== ASSIGNMENT ==
Your response should be a copy of each line in the listing below that includes the word "OpenRecord".

== DATA ==
---
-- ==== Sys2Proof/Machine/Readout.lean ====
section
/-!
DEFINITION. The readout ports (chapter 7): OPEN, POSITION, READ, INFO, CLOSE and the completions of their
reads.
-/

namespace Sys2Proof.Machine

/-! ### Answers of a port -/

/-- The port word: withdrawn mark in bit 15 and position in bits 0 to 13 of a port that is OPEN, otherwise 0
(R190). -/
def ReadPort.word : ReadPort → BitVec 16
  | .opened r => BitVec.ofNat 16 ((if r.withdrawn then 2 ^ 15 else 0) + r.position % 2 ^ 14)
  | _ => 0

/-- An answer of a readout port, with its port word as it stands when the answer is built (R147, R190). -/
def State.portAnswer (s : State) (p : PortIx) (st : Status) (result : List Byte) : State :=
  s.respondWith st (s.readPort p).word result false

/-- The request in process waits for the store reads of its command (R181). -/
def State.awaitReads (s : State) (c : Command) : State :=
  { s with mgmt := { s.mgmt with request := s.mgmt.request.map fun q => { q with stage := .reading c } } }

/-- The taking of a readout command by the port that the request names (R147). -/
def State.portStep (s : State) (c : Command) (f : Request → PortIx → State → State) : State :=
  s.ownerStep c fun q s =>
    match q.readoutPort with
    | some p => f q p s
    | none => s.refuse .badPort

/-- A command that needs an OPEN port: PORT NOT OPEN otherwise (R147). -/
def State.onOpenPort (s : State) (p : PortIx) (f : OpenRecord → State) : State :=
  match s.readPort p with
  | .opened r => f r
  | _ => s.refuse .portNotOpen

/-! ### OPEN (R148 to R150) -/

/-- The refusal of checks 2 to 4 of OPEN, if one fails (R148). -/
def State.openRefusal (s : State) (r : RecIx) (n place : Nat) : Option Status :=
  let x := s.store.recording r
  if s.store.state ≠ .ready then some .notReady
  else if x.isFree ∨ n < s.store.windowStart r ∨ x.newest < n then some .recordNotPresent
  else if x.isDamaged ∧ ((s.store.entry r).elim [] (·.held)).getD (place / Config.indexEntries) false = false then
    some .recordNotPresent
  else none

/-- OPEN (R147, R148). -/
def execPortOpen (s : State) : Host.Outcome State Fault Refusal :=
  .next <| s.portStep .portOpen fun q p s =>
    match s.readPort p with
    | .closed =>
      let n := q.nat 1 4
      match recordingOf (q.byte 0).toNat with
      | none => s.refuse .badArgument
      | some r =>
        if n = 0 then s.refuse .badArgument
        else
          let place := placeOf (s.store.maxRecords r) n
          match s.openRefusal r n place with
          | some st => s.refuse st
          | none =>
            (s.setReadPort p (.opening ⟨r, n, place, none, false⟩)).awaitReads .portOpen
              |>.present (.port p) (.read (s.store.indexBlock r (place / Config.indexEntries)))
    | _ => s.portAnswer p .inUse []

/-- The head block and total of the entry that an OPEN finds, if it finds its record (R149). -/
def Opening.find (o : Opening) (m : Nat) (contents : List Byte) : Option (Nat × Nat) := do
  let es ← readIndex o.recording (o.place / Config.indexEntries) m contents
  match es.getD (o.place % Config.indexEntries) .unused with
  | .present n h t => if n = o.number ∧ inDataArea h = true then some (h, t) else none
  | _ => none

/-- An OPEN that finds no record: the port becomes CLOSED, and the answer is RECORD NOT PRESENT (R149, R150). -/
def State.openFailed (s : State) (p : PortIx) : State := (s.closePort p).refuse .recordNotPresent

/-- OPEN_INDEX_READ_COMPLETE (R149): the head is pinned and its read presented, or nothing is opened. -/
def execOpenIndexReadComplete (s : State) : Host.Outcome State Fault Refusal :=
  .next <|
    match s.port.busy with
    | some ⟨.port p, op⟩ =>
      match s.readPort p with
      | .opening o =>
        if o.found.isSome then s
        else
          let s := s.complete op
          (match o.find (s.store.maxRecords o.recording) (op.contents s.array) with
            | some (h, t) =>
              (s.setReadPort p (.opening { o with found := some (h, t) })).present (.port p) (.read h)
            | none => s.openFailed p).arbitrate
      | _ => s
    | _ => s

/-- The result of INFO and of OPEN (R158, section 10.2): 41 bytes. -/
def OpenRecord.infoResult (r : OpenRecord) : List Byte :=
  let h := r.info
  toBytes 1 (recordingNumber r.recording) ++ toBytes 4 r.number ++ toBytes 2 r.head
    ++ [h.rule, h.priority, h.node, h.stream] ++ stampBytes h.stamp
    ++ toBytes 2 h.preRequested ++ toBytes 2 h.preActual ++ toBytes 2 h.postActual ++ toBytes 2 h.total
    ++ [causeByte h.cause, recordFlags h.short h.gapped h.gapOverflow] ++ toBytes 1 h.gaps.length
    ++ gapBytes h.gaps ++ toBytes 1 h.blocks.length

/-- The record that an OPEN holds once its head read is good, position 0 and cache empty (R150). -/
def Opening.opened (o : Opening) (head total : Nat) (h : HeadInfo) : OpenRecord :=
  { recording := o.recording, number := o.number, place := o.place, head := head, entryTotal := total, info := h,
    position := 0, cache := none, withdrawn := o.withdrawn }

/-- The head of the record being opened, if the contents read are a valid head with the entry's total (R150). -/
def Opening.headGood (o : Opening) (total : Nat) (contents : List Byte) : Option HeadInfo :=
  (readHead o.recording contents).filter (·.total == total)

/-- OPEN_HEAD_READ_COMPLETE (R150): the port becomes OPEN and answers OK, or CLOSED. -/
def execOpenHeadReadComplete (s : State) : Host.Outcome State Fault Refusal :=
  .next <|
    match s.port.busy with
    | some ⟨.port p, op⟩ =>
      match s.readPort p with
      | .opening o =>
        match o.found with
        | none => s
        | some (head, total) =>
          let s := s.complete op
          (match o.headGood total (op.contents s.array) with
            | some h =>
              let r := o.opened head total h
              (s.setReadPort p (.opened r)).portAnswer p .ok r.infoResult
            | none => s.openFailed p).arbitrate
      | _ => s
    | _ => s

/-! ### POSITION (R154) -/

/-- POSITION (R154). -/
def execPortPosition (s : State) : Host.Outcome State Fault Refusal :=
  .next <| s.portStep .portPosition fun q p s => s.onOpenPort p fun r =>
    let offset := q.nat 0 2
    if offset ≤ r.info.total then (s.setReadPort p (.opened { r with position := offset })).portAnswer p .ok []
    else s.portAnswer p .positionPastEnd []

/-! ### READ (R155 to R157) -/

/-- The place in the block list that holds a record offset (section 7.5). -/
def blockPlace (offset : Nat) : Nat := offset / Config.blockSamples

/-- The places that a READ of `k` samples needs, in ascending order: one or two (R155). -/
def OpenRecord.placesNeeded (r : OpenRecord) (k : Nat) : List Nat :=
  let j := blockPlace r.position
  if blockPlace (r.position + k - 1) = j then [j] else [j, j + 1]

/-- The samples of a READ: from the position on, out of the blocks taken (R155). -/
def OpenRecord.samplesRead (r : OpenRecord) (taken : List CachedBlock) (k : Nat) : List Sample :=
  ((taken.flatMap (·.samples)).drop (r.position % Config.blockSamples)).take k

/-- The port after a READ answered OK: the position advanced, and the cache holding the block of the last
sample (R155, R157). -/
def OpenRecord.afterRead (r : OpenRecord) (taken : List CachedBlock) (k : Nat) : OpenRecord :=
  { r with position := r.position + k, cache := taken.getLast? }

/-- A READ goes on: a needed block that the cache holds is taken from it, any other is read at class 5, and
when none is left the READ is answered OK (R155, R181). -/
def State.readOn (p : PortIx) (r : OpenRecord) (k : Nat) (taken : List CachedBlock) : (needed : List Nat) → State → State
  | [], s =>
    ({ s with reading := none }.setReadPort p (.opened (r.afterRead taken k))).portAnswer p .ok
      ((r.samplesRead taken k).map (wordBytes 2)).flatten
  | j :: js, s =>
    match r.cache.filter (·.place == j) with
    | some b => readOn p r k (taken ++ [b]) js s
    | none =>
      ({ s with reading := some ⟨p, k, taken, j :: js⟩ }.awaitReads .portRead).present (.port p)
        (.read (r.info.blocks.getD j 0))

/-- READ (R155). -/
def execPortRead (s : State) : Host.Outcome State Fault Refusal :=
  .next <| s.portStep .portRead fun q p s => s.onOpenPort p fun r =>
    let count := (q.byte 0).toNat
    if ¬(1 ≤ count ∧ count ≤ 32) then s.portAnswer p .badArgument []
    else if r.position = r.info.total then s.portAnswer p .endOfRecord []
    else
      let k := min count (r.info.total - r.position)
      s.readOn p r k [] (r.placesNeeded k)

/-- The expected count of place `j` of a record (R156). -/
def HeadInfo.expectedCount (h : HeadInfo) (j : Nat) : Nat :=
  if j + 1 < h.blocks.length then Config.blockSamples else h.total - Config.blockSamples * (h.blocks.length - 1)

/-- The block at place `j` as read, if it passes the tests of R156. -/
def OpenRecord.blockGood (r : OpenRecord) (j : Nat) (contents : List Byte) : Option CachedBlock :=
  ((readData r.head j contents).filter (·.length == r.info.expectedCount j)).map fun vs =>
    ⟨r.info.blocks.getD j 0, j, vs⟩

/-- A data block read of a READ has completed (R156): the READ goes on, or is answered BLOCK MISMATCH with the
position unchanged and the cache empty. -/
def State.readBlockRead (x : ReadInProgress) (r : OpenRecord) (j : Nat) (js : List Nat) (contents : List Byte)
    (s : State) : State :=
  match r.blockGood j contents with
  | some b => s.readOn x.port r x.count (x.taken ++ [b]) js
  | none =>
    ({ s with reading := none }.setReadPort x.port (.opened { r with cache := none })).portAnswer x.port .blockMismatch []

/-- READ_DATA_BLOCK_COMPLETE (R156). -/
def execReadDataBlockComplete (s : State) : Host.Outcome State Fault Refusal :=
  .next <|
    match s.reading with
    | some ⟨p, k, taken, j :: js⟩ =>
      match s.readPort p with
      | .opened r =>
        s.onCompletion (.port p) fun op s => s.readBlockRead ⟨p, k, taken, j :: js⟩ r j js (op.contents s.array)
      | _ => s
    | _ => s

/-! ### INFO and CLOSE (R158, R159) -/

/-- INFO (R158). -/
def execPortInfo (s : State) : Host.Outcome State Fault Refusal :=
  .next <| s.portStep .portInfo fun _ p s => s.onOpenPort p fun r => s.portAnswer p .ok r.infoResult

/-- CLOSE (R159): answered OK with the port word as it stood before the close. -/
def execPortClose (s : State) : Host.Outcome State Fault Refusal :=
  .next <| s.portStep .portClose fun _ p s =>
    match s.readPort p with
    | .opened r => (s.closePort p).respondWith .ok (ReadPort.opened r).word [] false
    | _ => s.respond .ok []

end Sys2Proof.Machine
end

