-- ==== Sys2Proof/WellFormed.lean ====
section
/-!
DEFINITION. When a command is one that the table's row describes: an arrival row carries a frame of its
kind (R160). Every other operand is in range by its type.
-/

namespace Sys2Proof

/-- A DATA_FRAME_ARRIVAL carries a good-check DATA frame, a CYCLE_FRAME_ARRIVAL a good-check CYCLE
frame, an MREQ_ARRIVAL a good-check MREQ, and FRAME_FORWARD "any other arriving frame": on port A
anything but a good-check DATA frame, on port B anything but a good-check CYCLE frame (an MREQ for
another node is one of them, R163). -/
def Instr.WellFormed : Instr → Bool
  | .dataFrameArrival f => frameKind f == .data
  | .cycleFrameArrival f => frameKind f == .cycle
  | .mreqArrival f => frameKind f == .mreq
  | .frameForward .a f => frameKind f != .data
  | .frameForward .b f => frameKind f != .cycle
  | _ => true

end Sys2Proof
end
---
== OUTPUT BELOW ==
def State.onOpenPort (s : State) (p : PortIx) (f : OpenRecord → State) : State :=
def OpenRecord.infoResult (r : OpenRecord) : List Byte :=
def Opening.opened (o : Opening) (head total : Nat) (h : HeadInfo) : OpenRecord :=
def OpenRecord.placesNeeded (r : OpenRecord) (k : Nat) : List Nat :=
def OpenRecord.samplesRead (r : OpenRecord) (taken : List CachedBlock) (k : Nat) : List Sample :=
def OpenRecord.afterRead (r : OpenRecord) (taken : List CachedBlock) (k : Nat) : OpenRecord :=
def State.readOn (p : PortIx) (r : OpenRecord) (k : Nat) (taken : List CachedBlock) : (needed : List Nat) → State → State
def OpenRecord.blockGood (r : OpenRecord) (j : Nat) (contents : List Byte) : Option CachedBlock :=
def State.readBlockRead (x : ReadInProgress) (r : OpenRecord) (j : Nat) (js : List Nat) (contents : List Byte)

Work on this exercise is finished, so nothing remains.